Joseph O'Brien, MD. Virginia Hospital Center (Arlington): Complex spine surgery used to be defined as three or more spinal levels fused. Now, I can perform lateral interbody fusion with percutaneous screw fixation from L2 to L5 in under two hours without a blood transfusion. Hospital stays are typically 2.1 days. So I think that we will be treating more "complex" pathology in a more simplistic manner in the next five years. Revisions are much more simple now as well. An add-on fusion can be done with little to no morbidity as compared to prior methods.  

Issada Thongtrangan, MD. MicroSpine (Scottsdale, Ariz.): In my opinion, there will be three aspects. The patient, the nature of the surgery and the surgeons. Patients who have several comorbidities won't be appropriate in an ASC setting. Surgeries that are expected to require blood transfusion, longer duration of surgery, multispecialties for perioperative management and expected to be in the hospital longer than one night stay — these will be done in the hospital. 

Vijay Yanamadala, MD. Hartford (Conn.) HealthCare: Complex spine surgery has been an ill-defined term for as long as it has existed. Many groups have tried to classify it based on disease pathology — spinal deformity surgeries or spine tumor surgeries; based on number of levels — three or more levels or six or more levels; or even based on duration of the surgery or expected blood loss. Where the term complex spine surgery is most useful is probably in the coordination of multidisciplinary perioperative processes for these surgeries. The Seattle Spine Team Approach takes this type of approach, where classification of a case as a complex spine surgery involves prescripted communication between the anesthesia and surgical teams, the presence of two attending surgeons, regular interval checks on blood loss and labs, and intraoperative transfusion thresholds that are pre-established. As innovations like cell saver, TXA, navigation and others have modified the way we do surgeries, this definition will continue to evolve. The most important part in signaling a surgery to be complex is in bringing about a protocol that will enable the team to safely get that patient through the surgery and perioperative care.

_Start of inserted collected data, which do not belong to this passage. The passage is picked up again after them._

-- ==== Sys2Proof/Laws/State.lean ====
section
/-! SUPPORT. What each update of the state does to each field: one lemma per field per update, so that no proof unfolds a
record update. -/

namespace Sys2Proof.Machine

/-! ### State.setFlags -/

@[simp] theorem State.setFlags_regs (s : State) (f : Flags) : (s.setFlags f).regs = s.regs := rfl
@[simp] theorem State.setFlags_es (s : State) (f : Flags) : (s.setFlags f).es = s.es := rfl
@[simp] theorem State.setFlags_cs (s : State) (f : Flags) : (s.setFlags f).cs = s.cs := rfl
@[simp] theorem State.setFlags_ss (s : State) (f : Flags) : (s.setFlags f).ss = s.ss := rfl
@[simp] theorem State.setFlags_ds (s : State) (f : Flags) : (s.setFlags f).ds = s.ds := rfl
@[simp] theorem State.setFlags_ip (s : State) (f : Flags) : (s.setFlags f).ip = s.ip := rfl
@[simp] theorem State.setFlags_flags (s : State) (f : Flags) : (s.setFlags f).flags = f := rfl
@[simp] theorem State.setFlags_msw (s : State) (f : Flags) : (s.setFlags f).msw = s.msw := rfl
@[simp] theorem State.setFlags_gdtr (s : State) (f : Flags) : (s.setFlags f).gdtr = s.gdtr := rfl
@[simp] theorem State.setFlags_idtr (s : State) (f : Flags) : (s.setFlags f).idtr = s.idtr := rfl
@[simp] theorem State.setFlags_ldtr (s : State) (f : Flags) : (s.setFlags f).ldtr = s.ldtr := rfl
@[simp] theorem State.setFlags_tr (s : State) (f : Flags) : (s.setFlags f).tr = s.tr := rfl
@[simp] theorem State.setFlags_halted (s : State) (f : Flags) : (s.setFlags f).halted = s.halted := rfl
@[simp] theorem State.setFlags_shutdown (s : State) (f : Flags) : (s.setFlags f).shutdown = s.shutdown := rfl
@[simp] theorem State.setFlags_nmiInService (s : State) (f : Flags) : (s.setFlags f).nmiInService = s.nmiInService := rfl
@[simp] theorem State.setFlags_nmiPending (s : State) (f : Flags) : (s.setFlags f).nmiPending = s.nmiPending := rfl
@[simp] theorem State.setFlags_inhibitInt (s : State) (f : Flags) : (s.setFlags f).inhibitInt = s.inhibitInt := rfl
@[simp] theorem State.setFlags_inhibitExt (s : State) (f : Flags) : (s.setFlags f).inhibitExt = s.inhibitExt := rfl
@[simp] theorem State.setFlags_mpPending (s : State) (f : Flags) : (s.setFlags f).mpPending = s.mpPending := rfl
@[simp] theorem State.setFlags_stepTrap (s : State) (f : Flags) : (s.setFlags f).stepTrap = s.stepTrap := rfl
@[simp] theorem State.setFlags_waiting (s : State) (f : Flags) : (s.setFlags f).waiting = s.waiting := rfl
@[simp] theorem State.setFlags_pins (s : State) (f : Flags) : (s.setFlags f).pins = s.pins := rfl
@[simp] theorem State.setFlags_nmiLevel (s : State) (f : Flags) : (s.setFlags f).nmiLevel = s.nmiLevel := rfl
@[simp] theorem State.setFlags_stale (s : State) (f : Flags) : (s.setFlags f).stale = s.stale := rfl
@[simp] theorem State.setFlags_mem (s : State) (f : Flags) : (s.setFlags f).mem = s.mem := rfl
@[simp] theorem State.setFlags_io (s : State) (f : Flags) : (s.setFlags f).io = s.io := rfl
@[simp] theorem State.setFlags_cur (s : State) (f : Flags) : (s.setFlags f).cur = s.cur := rfl
@[simp] theorem State.setFlags_memMap (s : State) (f : Flags) : (s.setFlags f).memMap = s.memMap := rfl
@[simp] theorem State.setFlags_ext (s : State) (f : Flags) : (s.setFlags f).ext = s.ext := rfl
@[simp] theorem State.setFlags_phase (s : State) (f : Flags) : (s.setFlags f).phase = s.phase := rfl
@[simp] theorem State.setFlags_draws (s : State) (f : Flags) : (s.setFlags f).draws = s.draws := rfl
@[simp] theorem State.setFlags_bus (s : State) (f : Flags) : (s.setFlags f).bus = s.bus := rfl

Christian Zimmerman, MD. St. Alphonsus Medical Group and SAHS Neuroscience Institute (Boise, Idaho): In the past, a complex spinal surgeon was fellowship trained in the subspecialty concentration of spinal disorders which usually followed the PGY-7 year.  Neurosurgical/orthopedic training programs enfolded this concentrated field of study by designating most graduates competent in the management of spinal disorders for board eligibility and privilege. The level of competency remains dependent on exposure during this period of training and garnered experience over time. My belief is the definition of complex spinal surgery will continue in the management of the severely comorbid patients, anatomic challenges such as obesity and congenital malformations, chronic conditions, and failed back diagnosis and the revision surgery.